--- Assignment ---
Reproduce the entries shown below only from the line with "access is made. -/" down to the line with "fun p hp => ?_", keeping both end lines and copying each one exactly.

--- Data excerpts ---
■ ■ ■ ■ ■ ■ ■

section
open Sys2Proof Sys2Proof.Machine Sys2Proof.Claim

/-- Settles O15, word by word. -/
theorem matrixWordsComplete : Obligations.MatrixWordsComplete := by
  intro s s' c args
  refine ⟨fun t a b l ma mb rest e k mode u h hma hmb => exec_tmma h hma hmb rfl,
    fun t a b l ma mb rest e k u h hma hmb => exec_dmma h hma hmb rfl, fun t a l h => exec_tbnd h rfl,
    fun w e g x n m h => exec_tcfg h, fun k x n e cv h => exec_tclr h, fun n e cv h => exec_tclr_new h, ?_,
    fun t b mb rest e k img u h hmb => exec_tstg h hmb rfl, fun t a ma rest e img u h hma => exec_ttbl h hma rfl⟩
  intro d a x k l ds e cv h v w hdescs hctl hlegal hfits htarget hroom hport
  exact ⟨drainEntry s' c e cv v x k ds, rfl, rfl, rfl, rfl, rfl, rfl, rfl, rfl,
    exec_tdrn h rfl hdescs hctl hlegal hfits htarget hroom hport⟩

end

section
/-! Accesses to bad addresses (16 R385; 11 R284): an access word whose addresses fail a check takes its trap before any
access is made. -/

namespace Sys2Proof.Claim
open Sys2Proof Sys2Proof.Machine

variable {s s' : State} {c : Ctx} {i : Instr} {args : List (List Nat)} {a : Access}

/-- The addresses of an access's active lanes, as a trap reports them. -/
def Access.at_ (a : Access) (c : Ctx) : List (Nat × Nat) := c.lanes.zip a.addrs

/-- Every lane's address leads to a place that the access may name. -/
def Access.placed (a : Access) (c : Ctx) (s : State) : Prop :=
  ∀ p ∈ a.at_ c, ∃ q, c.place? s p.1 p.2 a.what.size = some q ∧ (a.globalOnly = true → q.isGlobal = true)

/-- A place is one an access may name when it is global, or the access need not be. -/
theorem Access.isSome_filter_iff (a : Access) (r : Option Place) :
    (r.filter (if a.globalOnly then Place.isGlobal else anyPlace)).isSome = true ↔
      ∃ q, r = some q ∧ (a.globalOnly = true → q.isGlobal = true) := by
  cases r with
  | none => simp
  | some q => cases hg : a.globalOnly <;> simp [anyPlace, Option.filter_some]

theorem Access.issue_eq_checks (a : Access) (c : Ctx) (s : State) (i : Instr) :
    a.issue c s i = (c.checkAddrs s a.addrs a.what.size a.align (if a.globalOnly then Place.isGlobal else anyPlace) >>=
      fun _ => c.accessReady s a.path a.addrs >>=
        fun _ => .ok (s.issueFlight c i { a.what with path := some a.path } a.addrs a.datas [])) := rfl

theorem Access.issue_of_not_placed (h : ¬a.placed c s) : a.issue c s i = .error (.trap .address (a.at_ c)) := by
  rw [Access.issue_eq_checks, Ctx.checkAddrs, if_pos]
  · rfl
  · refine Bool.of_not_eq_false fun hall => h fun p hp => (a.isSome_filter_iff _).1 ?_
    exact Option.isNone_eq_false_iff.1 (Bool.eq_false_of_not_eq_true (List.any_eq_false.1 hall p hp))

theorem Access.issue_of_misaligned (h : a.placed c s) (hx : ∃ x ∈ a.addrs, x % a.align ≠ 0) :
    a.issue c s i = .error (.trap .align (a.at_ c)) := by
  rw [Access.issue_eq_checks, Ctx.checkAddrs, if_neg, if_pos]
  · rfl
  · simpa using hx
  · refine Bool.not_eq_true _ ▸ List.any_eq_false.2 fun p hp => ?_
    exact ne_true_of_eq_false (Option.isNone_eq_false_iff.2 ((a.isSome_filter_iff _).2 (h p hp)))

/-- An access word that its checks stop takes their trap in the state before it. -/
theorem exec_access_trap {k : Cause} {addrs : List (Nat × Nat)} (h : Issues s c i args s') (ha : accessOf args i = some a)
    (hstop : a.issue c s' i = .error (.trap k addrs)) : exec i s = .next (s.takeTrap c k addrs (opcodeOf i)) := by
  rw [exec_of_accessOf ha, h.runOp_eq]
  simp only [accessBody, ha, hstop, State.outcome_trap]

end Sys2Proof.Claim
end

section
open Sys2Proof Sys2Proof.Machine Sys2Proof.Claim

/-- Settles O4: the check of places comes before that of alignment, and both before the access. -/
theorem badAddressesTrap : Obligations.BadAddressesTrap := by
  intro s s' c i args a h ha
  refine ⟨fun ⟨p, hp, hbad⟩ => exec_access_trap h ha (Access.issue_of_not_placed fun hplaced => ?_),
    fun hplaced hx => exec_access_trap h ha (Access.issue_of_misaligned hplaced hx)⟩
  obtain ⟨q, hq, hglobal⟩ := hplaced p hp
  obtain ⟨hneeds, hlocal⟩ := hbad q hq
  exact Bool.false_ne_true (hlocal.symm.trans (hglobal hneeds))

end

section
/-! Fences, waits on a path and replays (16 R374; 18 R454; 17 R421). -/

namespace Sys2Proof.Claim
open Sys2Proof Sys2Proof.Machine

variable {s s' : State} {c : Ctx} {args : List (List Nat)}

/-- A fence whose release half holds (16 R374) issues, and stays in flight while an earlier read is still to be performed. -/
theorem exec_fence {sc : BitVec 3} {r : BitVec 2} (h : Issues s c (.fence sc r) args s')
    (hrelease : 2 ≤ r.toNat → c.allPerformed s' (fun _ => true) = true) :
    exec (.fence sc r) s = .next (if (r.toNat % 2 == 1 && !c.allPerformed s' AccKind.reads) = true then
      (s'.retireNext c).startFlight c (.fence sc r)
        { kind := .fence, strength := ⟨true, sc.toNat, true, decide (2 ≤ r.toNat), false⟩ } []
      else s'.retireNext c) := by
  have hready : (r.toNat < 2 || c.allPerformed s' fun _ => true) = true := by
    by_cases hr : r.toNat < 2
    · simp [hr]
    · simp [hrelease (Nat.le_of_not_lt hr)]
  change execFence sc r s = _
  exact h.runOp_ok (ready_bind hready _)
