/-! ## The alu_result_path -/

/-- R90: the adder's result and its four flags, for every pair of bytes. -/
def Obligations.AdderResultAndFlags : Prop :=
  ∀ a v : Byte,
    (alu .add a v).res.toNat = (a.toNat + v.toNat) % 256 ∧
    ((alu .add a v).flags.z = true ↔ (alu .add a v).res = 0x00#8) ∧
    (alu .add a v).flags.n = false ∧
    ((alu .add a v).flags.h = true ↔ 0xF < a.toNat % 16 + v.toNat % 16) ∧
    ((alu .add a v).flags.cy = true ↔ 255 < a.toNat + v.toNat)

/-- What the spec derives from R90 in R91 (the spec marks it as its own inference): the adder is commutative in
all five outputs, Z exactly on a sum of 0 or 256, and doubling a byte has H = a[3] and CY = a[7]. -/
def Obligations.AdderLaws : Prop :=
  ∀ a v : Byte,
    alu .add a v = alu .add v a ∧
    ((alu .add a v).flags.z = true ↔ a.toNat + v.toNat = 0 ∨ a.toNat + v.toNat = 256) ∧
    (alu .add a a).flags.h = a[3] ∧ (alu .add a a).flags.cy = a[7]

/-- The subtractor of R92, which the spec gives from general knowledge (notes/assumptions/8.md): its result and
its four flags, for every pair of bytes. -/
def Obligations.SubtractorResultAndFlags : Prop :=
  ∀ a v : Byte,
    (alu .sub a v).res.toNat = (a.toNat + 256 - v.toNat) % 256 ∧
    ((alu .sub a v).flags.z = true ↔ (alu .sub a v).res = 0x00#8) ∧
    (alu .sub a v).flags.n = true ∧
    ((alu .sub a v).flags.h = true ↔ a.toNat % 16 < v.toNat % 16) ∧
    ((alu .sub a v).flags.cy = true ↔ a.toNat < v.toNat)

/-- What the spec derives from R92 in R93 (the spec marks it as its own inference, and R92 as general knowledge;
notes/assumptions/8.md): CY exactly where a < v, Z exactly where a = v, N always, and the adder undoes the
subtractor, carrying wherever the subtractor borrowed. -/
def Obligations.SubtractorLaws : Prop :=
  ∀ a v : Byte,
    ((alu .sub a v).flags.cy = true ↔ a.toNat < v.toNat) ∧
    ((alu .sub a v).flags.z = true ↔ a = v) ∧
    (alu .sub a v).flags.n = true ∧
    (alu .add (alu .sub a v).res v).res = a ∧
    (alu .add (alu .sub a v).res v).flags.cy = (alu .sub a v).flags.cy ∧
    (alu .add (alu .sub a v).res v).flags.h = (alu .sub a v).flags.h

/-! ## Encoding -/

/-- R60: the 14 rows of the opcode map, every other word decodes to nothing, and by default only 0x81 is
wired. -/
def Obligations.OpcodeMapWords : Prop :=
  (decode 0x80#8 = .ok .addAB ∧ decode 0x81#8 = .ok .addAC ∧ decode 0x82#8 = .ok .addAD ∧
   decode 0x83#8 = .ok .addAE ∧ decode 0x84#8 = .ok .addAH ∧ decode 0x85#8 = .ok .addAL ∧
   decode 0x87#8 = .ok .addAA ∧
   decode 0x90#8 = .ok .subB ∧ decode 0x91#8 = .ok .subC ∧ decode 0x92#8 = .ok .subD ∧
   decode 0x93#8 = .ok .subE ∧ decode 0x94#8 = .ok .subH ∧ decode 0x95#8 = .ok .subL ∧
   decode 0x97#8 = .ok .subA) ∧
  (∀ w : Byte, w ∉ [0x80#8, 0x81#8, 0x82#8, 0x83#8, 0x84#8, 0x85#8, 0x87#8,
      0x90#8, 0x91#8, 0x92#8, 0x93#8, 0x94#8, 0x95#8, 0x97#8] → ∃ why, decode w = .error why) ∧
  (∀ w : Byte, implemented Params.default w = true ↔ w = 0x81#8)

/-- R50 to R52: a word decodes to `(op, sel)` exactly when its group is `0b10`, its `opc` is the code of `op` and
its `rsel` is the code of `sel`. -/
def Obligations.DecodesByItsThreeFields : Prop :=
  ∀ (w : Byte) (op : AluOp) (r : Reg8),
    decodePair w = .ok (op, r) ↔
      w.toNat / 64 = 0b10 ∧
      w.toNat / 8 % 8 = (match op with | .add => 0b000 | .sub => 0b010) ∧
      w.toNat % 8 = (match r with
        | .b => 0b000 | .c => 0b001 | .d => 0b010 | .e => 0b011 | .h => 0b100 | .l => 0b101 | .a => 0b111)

■ ■ ■ ■ ■ ■ ■

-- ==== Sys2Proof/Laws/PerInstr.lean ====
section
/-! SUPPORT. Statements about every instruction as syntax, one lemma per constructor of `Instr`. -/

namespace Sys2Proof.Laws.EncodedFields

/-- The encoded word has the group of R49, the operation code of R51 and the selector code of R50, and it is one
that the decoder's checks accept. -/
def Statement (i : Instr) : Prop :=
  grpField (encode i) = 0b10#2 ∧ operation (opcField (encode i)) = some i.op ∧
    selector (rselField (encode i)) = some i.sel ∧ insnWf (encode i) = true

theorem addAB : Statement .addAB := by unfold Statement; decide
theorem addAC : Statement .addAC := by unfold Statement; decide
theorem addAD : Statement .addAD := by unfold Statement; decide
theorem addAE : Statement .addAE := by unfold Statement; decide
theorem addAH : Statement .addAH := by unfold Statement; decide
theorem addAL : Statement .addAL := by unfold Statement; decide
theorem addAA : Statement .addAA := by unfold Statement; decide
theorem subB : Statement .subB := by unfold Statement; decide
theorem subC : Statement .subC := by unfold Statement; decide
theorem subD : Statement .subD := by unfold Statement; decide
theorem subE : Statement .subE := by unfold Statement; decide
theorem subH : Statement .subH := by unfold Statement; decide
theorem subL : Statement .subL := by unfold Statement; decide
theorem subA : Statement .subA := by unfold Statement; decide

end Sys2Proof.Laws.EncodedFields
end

■ ■ ■ ■ ■ ■ ■

--- Solved problem ---
access is made. -/

namespace Sys2Proof.Claim
open Sys2Proof Sys2Proof.Machine

variable {s s' : State} {c : Ctx} {i : Instr} {args : List (List Nat)} {a : Access}

/-- The addresses of an access's active lanes, as a trap reports them. -/
def Access.at_ (a : Access) (c : Ctx) : List (Nat × Nat) := c.lanes.zip a.addrs

/-- Every lane's address leads to a place that the access may name. -/
def Access.placed (a : Access) (c : Ctx) (s : State) : Prop :=
  ∀ p ∈ a.at_ c, ∃ q, c.place? s p.1 p.2 a.what.size = some q ∧ (a.globalOnly = true → q.isGlobal = true)

/-- A place is one an access may name when it is global, or the access need not be. -/
theorem Access.isSome_filter_iff (a : Access) (r : Option Place) :
    (r.filter (if a.globalOnly then Place.isGlobal else anyPlace)).isSome = true ↔
      ∃ q, r = some q ∧ (a.globalOnly = true → q.isGlobal = true) := by
  cases r with
  | none => simp
  | some q => cases hg : a.globalOnly <;> simp [anyPlace, Option.filter_some]

theorem Access.issue_eq_checks (a : Access) (c : Ctx) (s : State) (i : Instr) :
    a.issue c s i = (c.checkAddrs s a.addrs a.what.size a.align (if a.globalOnly then Place.isGlobal else anyPlace) >>=
      fun _ => c.accessReady s a.path a.addrs >>=
        fun _ => .ok (s.issueFlight c i { a.what with path := some a.path } a.addrs a.datas [])) := rfl

theorem Access.issue_of_not_placed (h : ¬a.placed c s) : a.issue c s i = .error (.trap .address (a.at_ c)) := by
  rw [Access.issue_eq_checks, Ctx.checkAddrs, if_pos]
  · rfl
  · refine Bool.of_not_eq_false fun hall => h fun p hp => (a.isSome_filter_iff _).1 ?_
    exact Option.isNone_eq_false_iff.1 (Bool.eq_false_of_not_eq_true (List.any_eq_false.1 hall p hp))

theorem Access.issue_of_misaligned (h : a.placed c s) (hx : ∃ x ∈ a.addrs, x % a.align ≠ 0) :
    a.issue c s i = .error (.trap .align (a.at_ c)) := by
  rw [Access.issue_eq_checks, Ctx.checkAddrs, if_neg, if_pos]
  · rfl
  · simpa using hx
  · refine Bool.not_eq_true _ ▸ List.any_eq_false.2 fun p hp => ?_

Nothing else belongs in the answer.